Assuming that it is too late for Simone to withdraw her offer to Raymond, what is the effect of attempting to withdraw? In theory an ineffective withdrawal has no effect, and, in the case of a unilateral contract, the other party should be free to try, if he wishes, to complete performance just as if nothing had happened. Performance would of course need to be complete by the relevant expiry date, here the date indicated on the reward or, lacking such a date, a reasonable period. If Raymond failed to find the necklace, he could not collect anything.

The situation is more complex if Raymond ceases looking for the necklace because he wrongly believes that the purported withdrawal is effective or because he believes, perhaps rightly, that Simone is no longer interested in recovering the necklace.
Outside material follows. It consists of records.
-- ==== Sys2Proof/Certificates/Slice0/Obligations.lean ====
section
/-! DEFINITION. The statements for the provers. A statement that a command completes has the effect of the command itself as its
conclusion, for every state and operands that meet its hypotheses. -/
open Sys2Proof Sys2Proof.Machine

/-- A step takes the command at the front of the queue. -/
def Obligations.StepTakesFront : Prop :=
  ∀ (s : State) (c : Instr) (rest : List Instr), s.pending = c :: rest → step s = exec c { s with pending := rest }

/-- No command stops the block or touches the queue, and a queue of commands drains to its end in as many steps. An idle block lets a
nanosecond of system time pass and changes nothing else but the module manager's buffers of code flash, statistics and the count of free
values drawn (the model's choice, log entries 4 and 141). -/
def Obligations.QueueDrains : Prop :=
  (∀ (i : Instr) (s : State), ∃ t, exec i s = .next t ∧ t.pending = s.pending) ∧
    (∀ s : State, ∃ t, stepsTo s.pending.length s = some t ∧ t.pending = []) ∧
    ∀ s : State, s.pending = [] → ∃ b, step s = .next { s with block := b } ∧ statsOnly s.block b ∧ b = { s.block with
      now := s.block.now + 1, fresh := s.block.fresh + 2, pages := b.pages
      cfl := { s.block.cfl with pairA := b.cfl.pairA, pairB := b.cfl.pairB } }

/-- Every step keeps the canonical form of device memory, whose unlisted bytes read zero, and of code flash, whose unlisted bytes read
erased (the form is the model's own, log entry 8). -/
def Obligations.MemoriesStayCanonical : Prop :=
  ∀ s t : State, memWf 0 s.block.dm = true → memWf 0xFF s.block.cfl.mem = true → step s = .next t →
    memWf 0 t.block.dm = true ∧ memWf 0xFF t.block.cfl.mem = true

/-- What reset leaves and what the first MAIN_VALID makes of it (R55, R59, R81, R611, R614, R624; that the run begins unpowered is the
model's choice, log entries 8 and 9, and so is the owner of cluster pages, entry 120). -/
def Obligations.ResetState : Prop :=
  State.reset.pending = [] ∧ Memory.wf State.reset.block = true ∧ Completes .mainValid State.reset (fun b =>
    b.hub.phase = .started ∧ b.hub.ready = 1 ∧ b.hub.cause = 0 ∧ b.now = 0 ∧ Memory.wf b = true ∧
      (∀ p, let g := getPage b p
        g.owner = (if 0x3000 ≤ p ∧ p < 0x3300 then 5 else 0) ∧ g.gen = 0 ∧ g.errFirst = 0 ∧ g.errCount = 0 ∧ g.conflict = 0 ∧ g.irqStatus = 0 ∧ g.irqEnable = 0 ∧
          g.service = .inService ∧ g.zeroising = false) ∧ ∀ c, getCore b c = {})

/-- Decoding and encoding agree (R173 to R176, R215, R216). -/
def Obligations.WordsDecode : Prop :=
  (∀ (i : Instr) (n w : Nat), encode i = some (n, w) →
    (∃ c : CoreNo, decodeWord c (w % 2 ^ 32) (w / 2 ^ 32) = .inl i) ∧ wordLen (w % 2 ^ 32) = n ∧ w < 2 ^ (8 * n)) ∧
    ∀ (c : CoreNo) (w ext : Nat), w < 2 ^ 32 → ext < 2 ^ 32 →
      (∀ i, decodeWord c w ext = .inl i → encode i = some (wordLen w, if wordLen w = 8 then w + 2 ^ 32 * ext else w)) ∧
        (decodeWord c w ext = .inr 1 ↔ w / 2 ^ 26 = 0 ∨ (0x15 ≤ w / 2 ^ 26 ∧ w / 2 ^ 26 ≤ 0x2F) ∨ 0x39 ≤ w / 2 ^ 26)

/-- The scalar instructions of R177, the divisions apart; POPC and CLZ are K2 (R207). -/
def Obligations.ScalarArithmetic : Prop :=
  ∀ (s : State) (c : CoreNo) (x : SR), issuable s.block c 4 [x.sd.val, x.sa.val, x.sb.val] [] = true →
    let does (i : Instr) (f : DWord → DWord → DWord) : Prop := Runs c i s (fun b =>
      Issued s.block b c 4 (fun k => setS k x.sd.val (f (getS k x.sa.val) (getS k x.sb.val))))
    does (.add c x) (fun a b => a + b) ∧ does (.sub c x) (fun a b => a - b) ∧ does (.mul c x) (fun a b => a * b) ∧
    does (.mulhs c x) (fun a b => BitVec.ofInt 64 (a.toInt * b.toInt / 2 ^ 64)) ∧
    does (.mulhu c x) (fun a b => BitVec.ofNat 64 (a.toNat * b.toNat / 2 ^ 64)) ∧
    does (.andOp c x) (fun a b => a &&& b) ∧ does (.orOp c x) (fun a b => a ||| b) ∧ does (.xorOp c x) (fun a b => a ^^^ b) ∧
    does (.shl c x) (fun a b => a <<< (b.toNat % 64)) ∧ does (.shr c x) (fun a b => a >>> (b.toNat % 64)) ∧
    does (.sra c x) (fun a b => a.sshiftRight (b.toNat % 64)) ∧
    does (.minOp c x) (fun a b => if a.toInt < b.toInt then a else b) ∧ does (.maxOp c x) (fun a b => if a.toInt < b.toInt then b else a) ∧
    does (.minu c x) (fun a b => if a.toNat < b.toNat then a else b) ∧ does (.maxu c x) (fun a b => if a.toNat < b.toNat then b else a) ∧
    does (.slt c x) (fun a b => if a.toInt < b.toInt then 1 else 0) ∧ does (.sltu c x) (fun a b => if a.toNat < b.toNat then 1 else 0) ∧
    does (.seq c x) (fun a b => if a = b then 1 else 0) ∧
    (x.sb.val = 0 → levelOf s.block (getCore s.block c) ≠ 1 →
      Runs c (.popc c x) s (fun b => Issued s.block b c 4 (fun k => setS k x.sd.val
        (BitVec.ofNat 64 ((List.range 64).countP (fun i => (getS k x.sa.val).getLsbD i))))) ∧
      ∃ n, (∀ v, v = getS (issuing s.block c) x.sa.val → n ≤ 64 ∧ v.toNat < 2 ^ (64 - n) ∧ (n = 64 ∨ 2 ^ (63 - n) ≤ v.toNat)) ∧
        Runs c (.clz c x) s (fun b => Issued s.block b c 4 (fun k => setS k x.sd.val (BitVec.ofNat 64 n)))) ∧
    (x.sb.val = 0 → levelOf s.block (getCore s.block c) = 1 →
      Runs c (.popc c x) s (fun b => Faulted s.block b c 1 (detail20 4 (getCore s.block c).pc)) ∧
      Runs c (.clz c x) s (fun b => Faulted s.block b c 1 (detail20 4 (getCore s.block c).pc)))

/-- R178: the divisions with their corners, and no scalar arithmetic instruction faults. -/
def Obligations.ScalarDivision : Prop :=
  ∀ (s : State) (c : CoreNo) (x : SR), issuable s.block c 4 [x.sd.val, x.sa.val, x.sb.val] [] = true →
    let a := getS (issuing s.block c) x.sa.val
    let b := getS (issuing s.block c) x.sb.val
    let writes (i : Instr) (p : DWord → Prop) : Prop := ∃ v, p v ∧ Runs c i s (fun b =>
      Issued s.block b c 4 (fun k => setS k x.sd.val v))
    writes (.divs c x) (fun q => (b = 0 → q = BitVec.allOnes 64) ∧ (b ≠ 0 → q = BitVec.ofInt 64 (a.toInt.tdiv b.toInt)) ∧
      (a = BitVec.intMin 64 ∧ b = BitVec.allOnes 64 → q = a)) ∧
    writes (.rems c x) (fun r => (b = 0 → r = a) ∧ (b ≠ 0 → r = BitVec.ofInt 64 (a.toInt.tmod b.toInt)) ∧
      (a = BitVec.intMin 64 ∧ b = BitVec.allOnes 64 → r = 0)) ∧
    writes (.divu c x) (fun q => (b = 0 → q = BitVec.allOnes 64) ∧ (b ≠ 0 → q.toNat = a.toNat / b.toNat)) ∧
    writes (.remu c x) (fun r => (b = 0 → r = a) ∧ (b ≠ 0 → r.toNat = a.toNat % b.toNat)) ∧
    ∀ i ∈ [Instr.add c x, .sub c x, .mul c x, .mulhs c x, .mulhu c x, .divs c x, .divu c x, .rems c x, .remu c x, .andOp c x, .orOp c x,
      .xorOp c x, .shl c x, .shr c x, .sra c x, .minOp c x, .maxOp c x, .minu c x, .maxu c x, .slt c x, .sltu c x, .seq c x],
      writes i (fun _ => True)
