-- ==== Sys2Proof/Laws/State.lean ====
section
/-! SUPPORT. State: each named update of the block and of a core leaves every other field as it is; true by unfolding. -/
namespace Sys2Proof.Machine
It seems likely that an English court would seek to allow Raymond a measure of recovery here, assuming that Raymond was acting reasonably, but the basis on which an award could be made is not clear. There are no cases in point.

One possibility is that Raymond could claim that the withdrawal was in effect an ‘anticipatory breach’ of the contract. An anticipatory breach occurs where one party, before the time at which he is to perform, informs

44 Treitel, Contract, 37.

45 Hedley Byrne v. Heller [1964] AC 465.